* **Exercise objective**: A single number is required: how many lines below include the string "bits".

* **Material provided**:
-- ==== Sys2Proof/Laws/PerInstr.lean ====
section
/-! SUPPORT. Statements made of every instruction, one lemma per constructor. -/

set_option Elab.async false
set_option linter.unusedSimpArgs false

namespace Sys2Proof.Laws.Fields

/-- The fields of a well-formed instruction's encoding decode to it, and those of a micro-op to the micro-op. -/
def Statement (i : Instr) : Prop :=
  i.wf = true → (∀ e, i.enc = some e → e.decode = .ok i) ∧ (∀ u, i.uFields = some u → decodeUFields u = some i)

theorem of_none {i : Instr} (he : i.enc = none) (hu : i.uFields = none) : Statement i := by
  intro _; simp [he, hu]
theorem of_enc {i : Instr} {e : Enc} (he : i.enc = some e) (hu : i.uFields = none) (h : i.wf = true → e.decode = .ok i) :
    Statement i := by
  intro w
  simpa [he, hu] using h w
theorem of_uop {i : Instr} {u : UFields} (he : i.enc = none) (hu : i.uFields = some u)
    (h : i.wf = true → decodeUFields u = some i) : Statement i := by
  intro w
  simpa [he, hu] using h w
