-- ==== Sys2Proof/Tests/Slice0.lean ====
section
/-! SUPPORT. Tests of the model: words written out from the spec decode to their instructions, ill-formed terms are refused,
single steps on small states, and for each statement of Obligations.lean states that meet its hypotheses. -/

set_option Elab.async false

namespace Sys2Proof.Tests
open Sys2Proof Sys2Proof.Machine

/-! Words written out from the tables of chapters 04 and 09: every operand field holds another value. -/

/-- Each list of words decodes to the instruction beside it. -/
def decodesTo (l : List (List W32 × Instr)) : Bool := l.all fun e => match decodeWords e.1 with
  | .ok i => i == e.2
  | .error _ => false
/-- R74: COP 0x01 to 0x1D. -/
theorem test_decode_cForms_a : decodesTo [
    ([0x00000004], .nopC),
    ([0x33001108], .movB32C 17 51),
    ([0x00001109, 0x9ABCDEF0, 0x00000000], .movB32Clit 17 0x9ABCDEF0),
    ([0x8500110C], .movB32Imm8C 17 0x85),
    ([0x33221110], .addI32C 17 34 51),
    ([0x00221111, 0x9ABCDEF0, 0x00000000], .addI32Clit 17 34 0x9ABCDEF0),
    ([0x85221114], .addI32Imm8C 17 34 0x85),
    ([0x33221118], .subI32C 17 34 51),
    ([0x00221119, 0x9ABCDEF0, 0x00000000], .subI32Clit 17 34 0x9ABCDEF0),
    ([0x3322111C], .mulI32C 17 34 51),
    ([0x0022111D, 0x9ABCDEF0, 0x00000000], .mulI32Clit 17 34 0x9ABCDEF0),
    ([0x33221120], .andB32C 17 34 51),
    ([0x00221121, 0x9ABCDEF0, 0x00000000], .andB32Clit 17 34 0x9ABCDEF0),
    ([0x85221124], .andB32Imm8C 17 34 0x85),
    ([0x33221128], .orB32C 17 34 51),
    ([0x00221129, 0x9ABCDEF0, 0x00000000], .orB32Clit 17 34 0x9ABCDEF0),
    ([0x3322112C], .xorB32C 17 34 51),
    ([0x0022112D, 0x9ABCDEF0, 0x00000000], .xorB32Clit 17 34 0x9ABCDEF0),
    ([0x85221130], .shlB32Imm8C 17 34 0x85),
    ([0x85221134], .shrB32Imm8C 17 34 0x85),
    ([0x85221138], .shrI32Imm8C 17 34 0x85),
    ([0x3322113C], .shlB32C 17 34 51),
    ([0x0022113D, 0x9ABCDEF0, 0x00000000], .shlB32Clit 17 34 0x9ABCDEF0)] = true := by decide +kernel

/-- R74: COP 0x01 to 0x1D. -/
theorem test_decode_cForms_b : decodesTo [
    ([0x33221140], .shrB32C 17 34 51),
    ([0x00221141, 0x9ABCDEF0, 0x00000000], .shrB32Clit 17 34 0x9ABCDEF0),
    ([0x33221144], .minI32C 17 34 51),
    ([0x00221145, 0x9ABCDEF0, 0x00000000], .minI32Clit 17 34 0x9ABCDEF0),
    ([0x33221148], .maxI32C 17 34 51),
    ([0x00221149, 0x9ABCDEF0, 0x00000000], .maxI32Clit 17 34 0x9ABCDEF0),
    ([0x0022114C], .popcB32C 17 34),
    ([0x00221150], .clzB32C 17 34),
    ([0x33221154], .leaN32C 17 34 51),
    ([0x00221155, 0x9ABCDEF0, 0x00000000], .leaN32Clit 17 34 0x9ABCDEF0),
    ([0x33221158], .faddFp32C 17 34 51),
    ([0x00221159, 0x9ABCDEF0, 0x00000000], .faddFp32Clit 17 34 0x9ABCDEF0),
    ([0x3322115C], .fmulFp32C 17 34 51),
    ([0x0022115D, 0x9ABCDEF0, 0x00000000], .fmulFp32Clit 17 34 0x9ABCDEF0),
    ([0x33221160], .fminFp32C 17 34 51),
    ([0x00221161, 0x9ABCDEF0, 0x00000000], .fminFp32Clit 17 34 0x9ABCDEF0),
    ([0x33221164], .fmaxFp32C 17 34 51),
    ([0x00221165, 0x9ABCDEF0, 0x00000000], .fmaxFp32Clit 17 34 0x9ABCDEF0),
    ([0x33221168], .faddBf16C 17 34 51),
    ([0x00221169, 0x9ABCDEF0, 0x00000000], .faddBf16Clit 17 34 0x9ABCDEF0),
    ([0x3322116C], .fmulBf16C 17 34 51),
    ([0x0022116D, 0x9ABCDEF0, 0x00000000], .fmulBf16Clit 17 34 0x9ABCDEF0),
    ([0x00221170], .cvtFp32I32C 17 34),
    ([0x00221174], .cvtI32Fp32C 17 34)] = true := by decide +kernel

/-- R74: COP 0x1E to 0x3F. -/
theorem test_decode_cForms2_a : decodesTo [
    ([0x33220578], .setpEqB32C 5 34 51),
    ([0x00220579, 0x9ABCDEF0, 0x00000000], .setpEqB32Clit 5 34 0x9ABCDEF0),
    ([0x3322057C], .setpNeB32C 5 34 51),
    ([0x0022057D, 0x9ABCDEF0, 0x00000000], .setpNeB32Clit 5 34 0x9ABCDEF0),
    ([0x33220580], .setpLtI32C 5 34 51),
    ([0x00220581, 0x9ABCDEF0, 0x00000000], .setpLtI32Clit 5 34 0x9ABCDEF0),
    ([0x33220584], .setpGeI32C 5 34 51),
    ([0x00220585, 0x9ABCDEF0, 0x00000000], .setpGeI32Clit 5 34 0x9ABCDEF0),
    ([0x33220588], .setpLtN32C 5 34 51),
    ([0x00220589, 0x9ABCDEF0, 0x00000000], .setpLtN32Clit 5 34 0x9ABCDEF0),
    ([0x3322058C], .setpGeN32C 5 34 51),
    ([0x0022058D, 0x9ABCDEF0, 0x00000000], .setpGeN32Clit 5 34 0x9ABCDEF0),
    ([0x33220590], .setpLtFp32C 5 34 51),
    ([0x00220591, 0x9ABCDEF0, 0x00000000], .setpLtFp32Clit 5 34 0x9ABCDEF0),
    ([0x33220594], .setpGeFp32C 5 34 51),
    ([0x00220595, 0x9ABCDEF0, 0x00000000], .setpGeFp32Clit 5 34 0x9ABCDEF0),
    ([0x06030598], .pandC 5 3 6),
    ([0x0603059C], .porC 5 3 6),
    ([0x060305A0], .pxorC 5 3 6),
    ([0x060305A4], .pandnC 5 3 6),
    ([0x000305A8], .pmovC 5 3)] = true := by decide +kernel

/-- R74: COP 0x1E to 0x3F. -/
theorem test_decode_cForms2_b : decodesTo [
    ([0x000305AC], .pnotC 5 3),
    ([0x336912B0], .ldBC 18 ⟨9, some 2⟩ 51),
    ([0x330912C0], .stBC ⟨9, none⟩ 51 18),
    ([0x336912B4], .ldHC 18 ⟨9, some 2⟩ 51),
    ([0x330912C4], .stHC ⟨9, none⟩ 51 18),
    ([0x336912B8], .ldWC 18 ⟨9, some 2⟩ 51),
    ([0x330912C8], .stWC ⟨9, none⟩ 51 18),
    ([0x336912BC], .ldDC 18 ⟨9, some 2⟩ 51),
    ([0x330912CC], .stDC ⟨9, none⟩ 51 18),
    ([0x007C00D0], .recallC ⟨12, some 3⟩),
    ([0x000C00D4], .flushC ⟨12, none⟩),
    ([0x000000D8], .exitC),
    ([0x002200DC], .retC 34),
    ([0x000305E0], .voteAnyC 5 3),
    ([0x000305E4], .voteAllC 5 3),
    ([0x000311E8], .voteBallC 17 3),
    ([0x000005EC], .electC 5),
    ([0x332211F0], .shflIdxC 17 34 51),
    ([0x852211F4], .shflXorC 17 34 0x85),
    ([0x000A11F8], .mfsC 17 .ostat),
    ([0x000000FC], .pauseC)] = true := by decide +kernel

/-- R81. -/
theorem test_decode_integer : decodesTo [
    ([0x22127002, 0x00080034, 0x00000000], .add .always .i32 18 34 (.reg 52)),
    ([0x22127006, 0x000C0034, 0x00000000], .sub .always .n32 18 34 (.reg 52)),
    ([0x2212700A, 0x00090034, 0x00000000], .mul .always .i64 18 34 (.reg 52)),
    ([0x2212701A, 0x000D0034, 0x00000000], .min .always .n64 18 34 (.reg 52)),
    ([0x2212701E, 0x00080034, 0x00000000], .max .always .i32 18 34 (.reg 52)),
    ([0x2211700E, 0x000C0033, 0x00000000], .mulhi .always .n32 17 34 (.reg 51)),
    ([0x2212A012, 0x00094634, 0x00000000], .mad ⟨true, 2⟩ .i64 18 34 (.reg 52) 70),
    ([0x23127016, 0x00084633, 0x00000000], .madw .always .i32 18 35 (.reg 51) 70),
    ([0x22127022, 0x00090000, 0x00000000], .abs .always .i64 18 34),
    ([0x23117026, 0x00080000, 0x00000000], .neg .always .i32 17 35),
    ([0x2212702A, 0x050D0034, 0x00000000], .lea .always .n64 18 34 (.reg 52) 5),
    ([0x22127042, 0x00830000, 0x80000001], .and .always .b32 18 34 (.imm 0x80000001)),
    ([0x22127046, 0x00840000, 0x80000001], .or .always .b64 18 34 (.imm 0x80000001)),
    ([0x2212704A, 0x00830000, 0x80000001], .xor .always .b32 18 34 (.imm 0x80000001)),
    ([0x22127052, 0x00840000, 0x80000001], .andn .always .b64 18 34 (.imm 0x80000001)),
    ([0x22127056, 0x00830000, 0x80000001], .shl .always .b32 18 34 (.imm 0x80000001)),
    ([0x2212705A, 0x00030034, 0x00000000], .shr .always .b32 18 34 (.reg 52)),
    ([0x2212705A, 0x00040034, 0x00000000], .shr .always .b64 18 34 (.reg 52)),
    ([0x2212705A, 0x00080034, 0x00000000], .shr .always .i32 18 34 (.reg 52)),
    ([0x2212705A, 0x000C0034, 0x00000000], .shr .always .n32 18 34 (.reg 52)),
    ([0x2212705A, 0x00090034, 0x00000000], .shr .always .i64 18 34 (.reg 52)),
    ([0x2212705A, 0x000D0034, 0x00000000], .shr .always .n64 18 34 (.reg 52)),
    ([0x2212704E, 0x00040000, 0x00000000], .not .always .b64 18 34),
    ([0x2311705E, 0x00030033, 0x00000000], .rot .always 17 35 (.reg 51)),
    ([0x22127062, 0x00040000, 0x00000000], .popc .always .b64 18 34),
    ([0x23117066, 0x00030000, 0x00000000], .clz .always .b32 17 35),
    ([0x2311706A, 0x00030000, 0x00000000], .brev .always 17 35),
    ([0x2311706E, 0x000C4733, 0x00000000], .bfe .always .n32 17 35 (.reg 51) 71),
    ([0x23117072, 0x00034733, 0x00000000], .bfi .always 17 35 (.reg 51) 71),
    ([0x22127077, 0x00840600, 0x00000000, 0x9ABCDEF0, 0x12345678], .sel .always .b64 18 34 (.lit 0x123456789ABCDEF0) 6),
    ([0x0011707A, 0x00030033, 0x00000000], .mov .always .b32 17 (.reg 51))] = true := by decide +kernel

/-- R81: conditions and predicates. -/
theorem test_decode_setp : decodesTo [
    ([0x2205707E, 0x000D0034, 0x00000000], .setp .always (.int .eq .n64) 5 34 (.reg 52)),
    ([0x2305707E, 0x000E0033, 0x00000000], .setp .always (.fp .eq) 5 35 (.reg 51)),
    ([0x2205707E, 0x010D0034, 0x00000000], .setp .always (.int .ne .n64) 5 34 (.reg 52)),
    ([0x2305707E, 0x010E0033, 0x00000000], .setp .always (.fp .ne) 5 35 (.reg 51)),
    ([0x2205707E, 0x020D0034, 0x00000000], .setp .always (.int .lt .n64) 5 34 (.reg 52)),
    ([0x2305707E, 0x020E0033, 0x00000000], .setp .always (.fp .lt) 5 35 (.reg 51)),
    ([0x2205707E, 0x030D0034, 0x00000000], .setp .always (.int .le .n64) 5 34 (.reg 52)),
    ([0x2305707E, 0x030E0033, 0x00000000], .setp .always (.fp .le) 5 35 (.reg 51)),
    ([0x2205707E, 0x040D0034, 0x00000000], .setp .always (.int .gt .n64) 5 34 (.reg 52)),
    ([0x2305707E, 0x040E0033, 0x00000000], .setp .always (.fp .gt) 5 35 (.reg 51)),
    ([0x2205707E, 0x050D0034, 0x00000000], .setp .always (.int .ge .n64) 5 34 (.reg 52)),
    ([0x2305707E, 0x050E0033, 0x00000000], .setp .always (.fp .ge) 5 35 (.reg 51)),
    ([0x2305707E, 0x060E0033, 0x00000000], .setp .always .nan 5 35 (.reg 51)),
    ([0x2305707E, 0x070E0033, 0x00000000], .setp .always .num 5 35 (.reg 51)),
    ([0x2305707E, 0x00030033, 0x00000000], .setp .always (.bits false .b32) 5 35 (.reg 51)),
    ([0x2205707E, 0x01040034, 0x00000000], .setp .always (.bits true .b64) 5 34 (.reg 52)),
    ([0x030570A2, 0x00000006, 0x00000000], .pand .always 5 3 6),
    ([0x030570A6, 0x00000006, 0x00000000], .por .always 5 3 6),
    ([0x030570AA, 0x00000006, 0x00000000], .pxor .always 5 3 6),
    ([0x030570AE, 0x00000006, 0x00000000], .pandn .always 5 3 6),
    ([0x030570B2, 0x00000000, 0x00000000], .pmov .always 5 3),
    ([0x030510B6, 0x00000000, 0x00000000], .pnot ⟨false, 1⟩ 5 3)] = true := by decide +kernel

* **Solution to this problem**: 2